Right now I'm working on a service that handles reviews/recommendations of local restaurants overlayed on Google Maps. Basically Yelp, but restricted to a certain niche. Anyhow, since I don't want to have to load every location and review at once, I'm finally getting into using jQuery and AJAX calls.

The question I have is: How do I prevent other people from 'scraping' data from my ajax scripts on the server?

The main map/location info functionality needs to be public, in that users should not have to log in to use the application, so it may simply boil down to making it difficult to scrape. I'm hoping that one of you AJAX veteran out there can point me in the direction of a better idea, or some 'best practices' docs that I haven't been able to find yet.

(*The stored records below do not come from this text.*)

-- ==== Sys2Proof/Config.lean ====
section
/-! DEFINITION. What a configuration of the device fixes (00_scope.md rules R8 to R10, 10_state.md rule R41)
and the FREE VALUES: constants without a body that stand for the spec's `draw(T)` (rule R14).

The OPEN parameters of rule R10 are the fields of `Config`. A machine holds its configuration in the
state, where no operation changes it, so that a statement about every state is a statement about every
configuration. `SERIALIZER` is a number there, and the serializer of that number an uninterpreted constant
(notes/assumptions/7.md). `IMAGE_INIT` is the argument of creation (Machine/Port.lean). -/

namespace Sys2Proof

/-! Fixed sizes and values (rules R8 and R9). -/

/-- `IMAGE_SIZE` (rule R8). -/
abbrev imageSize : Nat := 32768
/-- `BANK_SIZE` (rule R8). -/
abbrev bankSize : Nat := 4096
/-- `BANK_BASE` (rule R8). -/
abbrev bankBase : Nat := 4096
/-- `RAM_SIZE` (rule R8). -/
abbrev ramSize : Nat := 8192
/-- `DISPLAY_BASE` (rule R9). -/
abbrev displayBase : Nat := 0x800
/-- `DRIVER_COPY_SIZE` (rule R9). -/
abbrev driverCopySize : Nat := 0x800
/-- `PATCH_MIN_OFFSET` (rule R8). -/
abbrev patchMinOffset : Nat := 0x040
/-- `COMMSTREAM` (rule R8). -/
abbrev commStream : Nat := 16
/-- `JUMPSTREAM` (rule R8). -/
abbrev jumpStream : Nat := 17
/-- `OVERDRIVE_MAP_LIMIT` (rule R8). -/
abbrev overdriveMapLimit : Nat := 0x24
/-- `WSHIFT_DEFAULT` (rule R8). -/
abbrev wshiftDefault : Byte := 27
/-- `START_BANK` (rule R9). -/
abbrev startBank : Fin 7 := 6
/-- `MODE_RESET` (rule R9). -/
abbrev modeReset : Byte := 0xFF
/-- `WAVE_ENCODING_OFFSET` (rule R8). -/
abbrev waveEncodingOffset : Word32 := 0x40000800
/-- `COPROC_RAM_BASE` (rule R9). -/
abbrev coprocRamBase : Nat := 0x40000000
/-- The bound of a cycle delta (rules R167 and R185). -/
abbrev cycleDeltaLimit : Nat := 2 ^ 31

/-- `OVERDRIVE_COMBINE` (rules R10 and R152). -/
inductive OverdriveCombine where
  | replace
  | and
  deriving DecidableEq, Repr

/-- `OVERDRIVE_CHECK_SCOPE` (rules R10 and R120). -/
inductive OverdriveScope where
  | allPokes
  | lowPokes
  deriving DecidableEq, Repr

/-- The OPEN parameters (rule R10), one field each. -/
structure Config where
  /-- `PTR_OFF`: the pointer table, 18 slots of 4 bytes. -/
  ptrOff : Nat
  /-- `INC_OFF`: the increment table, 18 slots of 4 bytes. -/
  incOff : Nat
  /-- `MAP_OFF`: the address-map table, 37 slots of 4 bytes. -/
  mapOff : Nat
  /-- `WAVE_OFF`: the waveform-base table, 3 slots of 4 bytes. -/
  waveOff : Nat
  /-- `MODE_ZERO_IS_ON` (rule R25). -/
  modeZeroIsOn : Bool
  /-- `PERIPH_B_BIT9` (rule R100). -/
  periphBBit9 : Bool
  /-- `OVERDRIVE_COMBINE` (rule R152). -/
  overdriveCombine : OverdriveCombine
  /-- `OVERDRIVE_CHECK_SCOPE` (rule R120). -/
  overdriveScope : OverdriveScope
  /-- `DEVICE_NAME`, the name tag of a snapshot (rule R195). -/
  deviceName : String
  /-- `CARRY_SCALE`, the scale of the saved audio carry (rule R195). -/
  carryScale : Nat
  /-- `SERIALIZER`: which serializer the device writes snapshots through (rules R10, R195). -/
  serializer : Nat
  deriving DecidableEq, Repr

/-- The table constraint of rule R10, and a positive `CARRY_SCALE`. Rule R10 calls the scale a positive integer
without saying what becomes of 0. That a configuration with the scale 0 is refused as one with bad offsets is
the model's choice: DESIGN CHOICE, notes/assumptions/19.md. -/
def Config.wf (c : Config) : Bool :=
  decide (c.ptrOff % 4 = 0 ∧ c.incOff % 4 = 0 ∧ c.mapOff % 4 = 0 ∧ c.waveOff % 4 = 0) &&
  decide (c.ptrOff + 72 ≤ c.incOff ∧ c.incOff + 72 ≤ c.mapOff ∧ c.mapOff + 148 ≤ c.waveOff
    ∧ c.waveOff + 12 ≤ displayBase) &&
  decide (0 < c.carryScale)

/-- The configuration of `State.reset`: the defaults of rule R10 where it gives one; the table offsets
are the layout of 95_test_vectors.md section 0 and the name is the model's.
DESIGN CHOICE, unsafe: notes/assumptions/1.md. -/
def Config.default : Config where
  ptrOff := 0x6D0
  incOff := 0x718
  mapOff := 0x760
  waveOff := 0x7F4
  modeZeroIsOn := true
  periphBBit9 := false
  overdriveCombine := .replace
  overdriveScope := .allPokes
  deviceName := "BUS"
  carryScale := 100000000
  serializer := 0

/-! `SERIALIZER` (rules R10, R195): "total, injective". -/

/-- A byte encoding of the values of a type, total, and injective in that the value and what follows it can be
read back. -/
structure Codec (α : Type) where
  write : α → List Byte
  read : List Byte → Option (α × List Byte)
  read_write : ∀ v rest, read (write v ++ rest) = some (v, rest)

/-- A serializer: an encoding of each primitive of the snapshot format (rule R195). -/
structure Serializer where
  str : Codec String
  u8 : Codec Byte
  u16 : Codec (BitVec 16)
  u32 : Codec Word32
  u64 : Codec (BitVec 64)

/-- Read `n` values, one after the other. -/
def readTimes {α : Type} (r : List Byte → Option (α × List Byte)) : Nat → List Byte → Option (List α × List Byte)
  | 0, bs => some ([], bs)
  | n + 1, bs =>
    match r bs with
    | none => none
    | some (v, bs) =>
      match readTimes r n bs with
      | none => none
      | some (vs, bs) => some (v :: vs, bs)

/-- As many values as were written are read back. -/
theorem readTimes_write {α : Type} (c : Codec α) (vs : List α) (rest : List Byte) :
    readTimes c.read vs.length (vs.flatMap c.write ++ rest) = some (vs, rest) := by
  induction vs with
  | nil => rfl
  | cons v vs ih =>
    rw [List.length_cons, List.flatMap_cons, List.append_assoc, readTimes, c.read_write]
    simp only [ih]

/-! That a serializer exists: the unary one. Nothing says that it is the device's. -/

/-- `n` ones and a zero. -/
def unaryWrite : Nat → List Byte
  | 0 => [0]
  | n + 1 => 1 :: unaryWrite n

/-- How many bytes stand before the first zero. -/
def unaryRead : List Byte → Option (Nat × List Byte)
  | [] => none
  | b :: bs =>
    if b = 0 then some (0, bs)
    else match unaryRead bs with
      | none => none
      | some (n, bs) => some (n + 1, bs)

theorem unaryRead_write (n : Nat) (rest : List Byte) : unaryRead (unaryWrite n ++ rest) = some (n, rest) := by
  induction n with
  | zero => rfl
  | succ n ih =>
    show (if (1 : Byte) = 0 then _ else match unaryRead (unaryWrite n ++ rest) with
      | none => none
      | some (n, bs) => some (n + 1, bs)) = _
    rw [if_neg (by decide), ih]

/-- The unary encoding of a type whose values have numbers. -/
def Codec.unary {α : Type} (number : α → Nat) (value : Nat → α) (h : ∀ v, value (number v) = v) : Codec α where
  write v := unaryWrite (number v)
  read bs :=
    match unaryRead bs with
    | none => none
    | some (n, bs) => some (value n, bs)
  read_write v rest := by rw [unaryRead_write]; simp only [h]

/-- The unary encoding of words. -/
def Codec.bits (w : Nat) : Codec (BitVec w) :=
  .unary BitVec.toNat (BitVec.ofNat w) (fun v => BitVec.ofNat_toNat w v ▸ BitVec.setWidth_eq v)

/-- The unary encoding of characters. -/
def Codec.character : Codec Char :=
  .unary Char.toNat Char.ofNat Char.ofNat_toNat

/-- The unary encoding of strings: the length, then the characters. -/
def Codec.string : Codec String where
  write v := unaryWrite v.toList.length ++ v.toList.flatMap Codec.character.write
  read bs :=
    match unaryRead bs with
    | none => none
    | some (n, bs) =>
      match readTimes Codec.character.read n bs with
      | none => none
      | some (cs, bs) => some (String.ofList cs, bs)
  read_write v rest := by
    rw [List.append_assoc, unaryRead_write]
    simp only [readTimes_write, String.ofList_toList]

/-- The unary serializer. -/
def Serializer.unary : Serializer where
  str := .string
  u8 := .bits 8
  u16 := .bits 16
  u32 := .bits 32
  u64 := .bits 64

/-- The serializer of a number: any at all. It has no body, so that nothing can be proved of the bytes it writes
but what `Codec` says. -/
opaque Config.serializerNumbered [Inhabited Serializer] : Nat → Serializer

/-- The serializer of a configuration. -/
def Config.codecs (c : Config) : Serializer :=
  @Config.serializerNumbered ⟨Serializer.unary⟩ c.serializer

/-! FREE VALUES (`draw(T)`, rule R14). None has a body: nothing can be proved of a value of one. Each is
applied to the draw counter of the state (notes/assumptions/3.md). -/

/-- `draw(8 bits)`. -/
opaque Config.freeByte : Nat → Byte
/-- `draw(32 bits)`. -/
opaque Config.freeWord : Nat → Word32
/-- The free content of a byte of DeviceRAM: the draw's number, then the byte's offset. -/
opaque Config.freeCell : Nat → Nat → Byte
/-- A free bank in 0..6. -/
opaque Config.freeBank : Nat → Fin 7
/-- A free bit. -/
opaque Config.freeBool : Nat → Bool
/-- A free intercept count in 0..2. -/
opaque Config.freeCount : Nat → Fin 3
/-- A free natural number. -/
opaque Config.freeNat : Nat → Nat
/-- The significand of a free binary64 value. -/
opaque Config.freeSignificand : Nat → BitVec 53
/-- The exponent of a free binary64 value, counted from the least one. -/
opaque Config.freeExponent : Nat → Fin 2046

end Sys2Proof
end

So far all I've been able to come up with is:

  • The user-facing scripts open a short-lived session on the server and the AJAX calls will not run without an active session.
  • Send some sort of access key along with the application code and require that in all of the AJAX calls. But not sure how to best implement this in a way that's not trivially easy to get around.

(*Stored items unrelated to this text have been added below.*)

-- ==== Sys2Proof/Machine/Callbacks.lean ====
section
/-! DEFINITION. The four callbacks of the CoprocessorBridge (43_audio.md rules R170 to R175), admitted only
while a coprocessor run is in progress (60_exceptions.md rules R213, R216). -/

namespace Sys2Proof.Machine

/-- A callback on channel index `channel`: refused outside a run, a fault from index 3 on (rule R174);
otherwise `f` gives the state, and `w` the result that goes back to the bridge. -/
def callback (channel : Word32) (s : State) (f : Fin 3 → State) (w : Fin 3 → Option Word32) : OpOutcome :=
  if s.inRun then
    if h : channel.toNat < 3 then
      .next (((f ⟨channel.toNat, h⟩).emit (.callbackReturn (w ⟨channel.toNat, h⟩))).ret
        (.word (w ⟨channel.toNat, h⟩)))
    else .fault .badChannelIndex
  else .refused .callbackOutsideRun

/-- CB_SET_FREQ (rule R170). -/
def execCbSetFreq (channel value : Word32) (s : State) : OpOutcome :=
  callback channel s (fun c => s.setChannel c { s.channel c with freq := value }) (fun _ => none)

/-- CB_RESET_COUNTER (rule R171): the value is ignored. -/
def execCbResetCounter (channel _value : Word32) (s : State) : OpOutcome :=
  callback channel s (fun c => s.setChannel c { s.channel c with counter := 0 }) (fun _ => none)

/-- CB_GET_COUNTER (rule R172): the value is ignored. -/
def execCbGetCounter (channel _value : Word32) (s : State) : OpOutcome :=
  callback channel s (fun _ => s) (fun c => some (s.channel c).counter)

/-- CB_SET_WSHIFT (rule R173): the low 8 bits of the value. -/
def execCbSetWshift (channel value : Word32) (s : State) : OpOutcome :=
  callback channel s (fun c => s.setChannel c { s.channel c with wshift := value.setWidth 8 }) (fun _ => none)

end Sys2Proof.Machine
end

You can't completely protect your AJAX web services. Even if you mangle your data and obfuscate your source code, it is trivial to just fire up a packet sniffer or debugging proxy, figure it out, and scrape from it.

What I would do is exactly what you propose... only users with an active session on the site can make calls. Then from there, throttle requests.

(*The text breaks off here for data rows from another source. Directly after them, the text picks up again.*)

-- ==== Sys2Proof/Tests/Slice0.lean ====
section
/-! SUPPORT. The model's own tests: ill-formed terms refused, words written out from 30_encoding.md rule R78, one-step
tests on the vectors of 95_test_vectors.md (V and P numbers), and for each statement with hypotheses a state that
meets them. Expected values come from the spec's files, none from the model. -/

namespace Sys2Proof.Tests
open Sys2Proof.Machine

/-! Helpers. -/

/-- Is the outcome a next state that passes `p`? -/
def nextWith (o : OpOutcome) (p : State → Bool) : Bool :=
  match o with
  | .next t => p t
  | .fault _ => false
  | .refused _ => false

/-- Is the outcome this fault? -/
def faultsWith (o : OpOutcome) (f : Fault) : Bool :=
  match o with
  | .fault g => g == f
  | .next _ => false
  | .refused _ => false

/-- Is the outcome this refusal? -/
def refusedWith (o : OpOutcome) (f : Refusal) : Bool :=
  match o with
  | .refused g => g == f
  | .next _ => false
  | .fault _ => false

/-- The common setup of 95_test_vectors.md section 0, its draws at 0: bytes of DeviceRAM and channels. -/
def base : State :=
  { State.reset with ramFreeFrom := ramSize, ch0 := ⟨0, 0, 27⟩, ch1 := ⟨0, 0, 27⟩, ch2 := ⟨0, 0, 27⟩ }

/-- `base` with cells of the image and of DeviceRAM. -/
def withCells (img ram : Memory) : State :=
  { base with img := img, ram := ram }

/-- The inputs at host cycle `n`. -/
def atCycle (n : Nat) : Input :=
  { Input.idle with hostCycles := n }

/-- Bus-stuff on (mode 0xF0). -/
def busStuff (s : State) : State :=
  { s with mode := 0xF0 }

/-- A binary64 value printed with 17 decimals. -/
def decimal17 (n : Nat) : Rat :=
  round64 (mkRat n (10 ^ 17))

/-! Well-formedness: for each check a term that it refuses, beside one that it lets pass (rule R78). -/

theorem test_wf_periphA : (Instr.readPeriphA 0x0080).wf Config.default = true ∧
    (Instr.readPeriphA 0x0000).wf Config.default = false ∧ (Instr.readPeriphA 0x1080).wf Config.default = false ∧
    (Instr.writePeriphA 0x027F 1).wf Config.default = false := by decide

theorem test_wf_periphB : (Instr.readPeriphB 0x007F).wf Config.default = true ∧
    (Instr.readPeriphB 0x0080).wf Config.default = false ∧ (Instr.writePeriphB 0x0200 1).wf Config.default = false ∧
    (Instr.readPeriphB 0x1000).wf Config.default = false ∧
    (Instr.readPeriphB 0x0200).wf { Config.default with periphBBit9 := true } = true := by decide

theorem test_wf_lowNone : (Instr.readLowNone 0x0230).wf Config.default = true ∧
    (Instr.readLowNone 0x0030).wf Config.default = false ∧ (Instr.writeLowNone 0x02B0 1).wf Config.default = false ∧
    (Instr.writeLowNone 0x1230 1).wf Config.default = false := by decide

theorem test_wf_rom : (Instr.readRom 0xFED).wf Config.default = true ∧ (Instr.readRom 0xFEE).wf Config.default = false ∧
    (Instr.writeRom 0xFFB 1).wf Config.default = false ∧ (Instr.writeRom 0xFFC 1).wf Config.default = true := by decide

/-- The snapshot of V94, its counters and frequencies 0, with a given RAM field. -/
def sampleSnapshot (ram : List Byte) : Snapshot where
  name := "BUS"
  bank := 6
  ram := ram
  od := 0xFFFF
  sty := 0
  jmp := 0
  audioCycles := 500
  carry := 0
  armCycles := 500
  counter0 := 0
  counter1 := 0
  counter2 := 0
  freq0 := 0
  freq1 := 0
  freq2 := 0
  wshift0 := 27
  wshift1 := 27
  wshift2 := 27
  mode := 0xFF
  jmpCount := 0

/-- 8192 bytes of 0. -/
def zeroRam : List Byte := List.replicate 8192 0

theorem zeroRam_length : zeroRam.length = 8192 := List.length_replicate

/-- The bytes of a snapshot decode to it under every serializer, and one byte more does not (rules R194, R195). -/
theorem test_decodeSnapshot (z : Serializer) :
    decodeSnapshot z (encodeSnapshot z (sampleSnapshot zeroRam)) = some (sampleSnapshot zeroRam) ∧
    decodeSnapshot z (encodeSnapshot z (sampleSnapshot zeroRam) ++ [0]) = none :=
  ⟨decodeSnapshot_encodeSnapshot z _ zeroRam_length, decodeSnapshot_leftover z _ zeroRam_length 0 []⟩

/-! Decoding: each constructor from its word, written out from its row of rule R78 (format BUS: the access word in three
bytes, least significant first, then the data lane). -/

theorem test_decode_peripheral :
    decode Config.default (.bus [0x80, 0x00, 0x00, 0x00]) = .ok (.readPeriphA 0x0080) ∧
    decode Config.default (.bus [0x80, 0x00, 0x01, 0x44]) = .ok (.writePeriphA 0x0080 0x44) ∧
    decode Config.default (.bus [0x30, 0x00, 0x00, 0x00]) = .ok (.readPeriphB 0x0030) ∧
    decode Config.default (.bus [0x09, 0x00, 0x01, 0x44]) = .ok (.writePeriphB 0x0009 0x44) ∧
    decode Config.default (.bus [0x30, 0x02, 0x00, 0x00]) = .ok (.readLowNone 0x0230) ∧
    decode Config.default (.bus [0x05, 0x02, 0x01, 0x44]) = .ok (.writeLowNone 0x0205 0x44) := by decide

theorem test_decode_engines :
    decode Config.default (.bus [0xEE, 0x1F, 0x00, 0x00]) = .ok .readAmplitude ∧
    decode Config.default (.bus [0xEE, 0x1F, 0x01, 0x01]) = .ok (.writeRoAmplitude 0x01) ∧
    decode Config.default (.bus [0xEF, 0x1F, 0x00, 0x00]) = .ok .readDsread ∧
    decode Config.default (.bus [0xEF, 0x1F, 0x01, 0x02]) = .ok (.writeRoDsread 0x02) ∧
    decode Config.default (.bus [0xF0, 0x1F, 0x00, 0x00]) = .ok .readWoDswrite ∧
    decode Config.default (.bus [0xF0, 0x1F, 0x01, 0x5A]) = .ok (.writeDswrite 0x5A) ∧
    decode Config.default (.bus [0xF1, 0x1F, 0x00, 0x00]) = .ok .readWoDsptr ∧
    decode Config.default (.bus [0xF1, 0x1F, 0x01, 0xAB]) = .ok (.writeDsptr 0xAB) ∧
    decode Config.default (.bus [0xF2, 0x1F, 0x00, 0x00]) = .ok .readWoSetmode ∧
    decode Config.default (.bus [0xF2, 0x1F, 0x01, 0xF0]) = .ok (.writeSetmode 0xF0) ∧
    decode Config.default (.bus [0xF3, 0x1F, 0x00, 0x00]) = .ok .readWoCallfn ∧
    decode Config.default (.bus [0xF3, 0x1F, 0x01, 0xFF]) = .ok (.writeCallfn 0xFF) ∧
    decode Config.default (.bus [0xF4, 0x1F, 0x00, 0x00]) = .ok .readNopFf4 ∧
    decode Config.default (.bus [0xF4, 0x1F, 0x01, 0x03]) = .ok (.writeNopFf4 0x03) := by decide

theorem test_decode_banks :
    decode Config.default (.bus [0xF5, 0x1F, 0x00, 0x00]) = .ok .readBank0 ∧
    decode Config.default (.bus [0xF5, 0x1F, 0x01, 0x10]) = .ok (.writeBank0 0x10) ∧
    decode Config.default (.bus [0xF6, 0x1F, 0x00, 0x00]) = .ok .readBank1 ∧
    decode Config.default (.bus [0xF6, 0x1F, 0x01, 0x11]) = .ok (.writeBank1 0x11) ∧
    decode Config.default (.bus [0xF7, 0x1F, 0x00, 0x00]) = .ok .readBank2 ∧
    decode Config.default (.bus [0xF7, 0x1F, 0x01, 0x12]) = .ok (.writeBank2 0x12) ∧
    decode Config.default (.bus [0xF8, 0x1F, 0x00, 0x00]) = .ok .readBank3 ∧
    decode Config.default (.bus [0xF8, 0x1F, 0x01, 0x13]) = .ok (.writeBank3 0x13) ∧
    decode Config.default (.bus [0xF9, 0x1F, 0x00, 0x00]) = .ok .readBank4 ∧
    decode Config.default (.bus [0xF9, 0x1F, 0x01, 0x14]) = .ok (.writeBank4 0x14) ∧
    decode Config.default (.bus [0xFA, 0x1F, 0x00, 0x00]) = .ok .readBank5 ∧
    decode Config.default (.bus [0xFA, 0x1F, 0x01, 0x15]) = .ok (.writeBank5 0x15) ∧
    decode Config.default (.bus [0xFB, 0x1F, 0x00, 0x00]) = .ok .readBank6 ∧
    decode Config.default (.bus [0xFB, 0x1F, 0x01, 0x16]) = .ok (.writeBank6 0x16) := by decide

/-- Both ends of row 18 and the mirror that bits 15:13 make (rule R105). -/
theorem test_decode_rom :
    decode Config.default (.bus [0x00, 0x10, 0x00, 0x00]) = .ok (.readRom 0x000) ∧
    decode Config.default (.bus [0xED, 0x1F, 0x01, 0x55]) = .ok (.writeRom 0xFED 0x55) ∧
    decode Config.default (.bus [0xFC, 0x1F, 0x00, 0x00]) = .ok (.readRom 0xFFC) ∧
    decode Config.default (.bus [0xFF, 0xFF, 0x01, 0x55]) = .ok (.writeRom 0xFFF 0x55) ∧
    decode Config.default (.bus [0xEE, 0xFF, 0x00, 0x00]) = .ok .readAmplitude := by decide

/-- Format CB: `fn`, channel and value, least significant byte first (rule R72). -/
theorem test_decode_callbacks :
    decode Config.default (.cb [0, 1, 0, 0, 0, 0x00, 0x00, 0x80, 0x00]) = .ok (.cbSetFreq 1 0x00800000) ∧
    decode Config.default (.cb [1, 0, 0, 0, 0, 0xFF, 0xFF, 0, 0]) = .ok (.cbResetCounter 0 0xFFFF) ∧
    decode Config.default (.cb [2, 2, 0, 0, 0, 0, 0, 0, 0]) = .ok (.cbGetCounter 2 0) ∧
    decode Config.default (.cb [3, 0, 0, 0, 1, 0x20, 0x01, 0, 0]) = .ok (.cbSetWshift 0x01000000 0x120) := by decide

/-- Format PORT (rule R73). -/
theorem test_decode_port :
    decode Config.default (.port .bank [.nat 3]) = .ok (.portBank 3) ∧
    decode Config.default (.port .patch [.addr 0x1234, .byte 0xEA]) = .ok (.portPatch 0x1234 0xEA) ∧
    decode Config.default (.port .lock []) = .ok .portLock ∧
    decode Config.default (.port .unlock []) = .ok .portUnlock ∧
    decode Config.default (.port .queryBankChanged []) = .ok .portQueryBankChanged ∧
    decode Config.default (.port .save []) = .ok .portSave ∧
    decode Config.default (.port .load [.bytes [0x42, 0x55]]) = .ok (.portLoad [0x42, 0x55]) ∧
    decode Config.default (.port .reset []) = .ok .portReset ∧
    decode Config.default (.port .timingChanged []) = .ok .portTimingChanged := by decide

/-- Requests that are no operation are refused by name (rules R70, R73, R80). -/
theorem test_decode_refuses :
    decode Config.default (.bus [0x00, 0x10, 0x02, 0x00]) = .error .accessWordBits ∧
    decode Config.default (.bus [0x00, 0x10, 0x00]) = .error .frameLength ∧
    decode Config.default (.cb [4, 0, 0, 0, 0, 0, 0, 0, 0]) = .error .unknownCallback ∧
    decode Config.default (.port .bank []) = .error .portArguments := by decide

/-- Words of spec/opcode_table.json. -/
theorem test_tableWord :
    decodeTableWord 24 0x00080 = some (.readPeriphA 0x0080) ∧ decodeTableWord 24 0x11FF3 = some (.writeCallfn 0) ∧
    decodeTableWord 8 0x2 = some (.cbGetCounter 0 0) ∧ decodeTableWord 0 0 = none := by decide

theorem test_fetchWord_bus :
    nextWith (step (State.reset.withFetchWord 24 0x11FFB))
      (fun t => t.bank == 6 && t.result == .flag true && t.inbox == []) = true := by decide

Even a busy normal user won't make more than a handful of requests per minute. You can analyze your logs to figure out what a good number would be. Even if you limited your service to 20 calls per minute, that kind of limitation makes it fairly useless for folks that want to duplicate all of your content.

Don't limit just on session data either... keep an eye on IP addresses. It's entirely possible to fire off a request and get a new session at any time. Periodically check your logs to see if anything is getting through, and adjust your strategy accordingly.

Finally, regularly search for your content. Google is a great tool for finding copyright infringers. If you use specific data, such as GPS coordinates, you can actually watermark the coordinates with a specific value in the noise area of the coordinate.

From what I hear, you want to protect the JavaScript side of the service. This is not possible as JavaScript is essentially fully open source (albeit not public domain)

Google offers a tool called Google Closure which can compact the script by removing white space and tabs. It can also obfuscate a document for you by replacing variable names and function names with random characters. It is customizable so you can tell it what you want. From what I can tell, Google uses it for their own website (evident by viewing the source of their pages)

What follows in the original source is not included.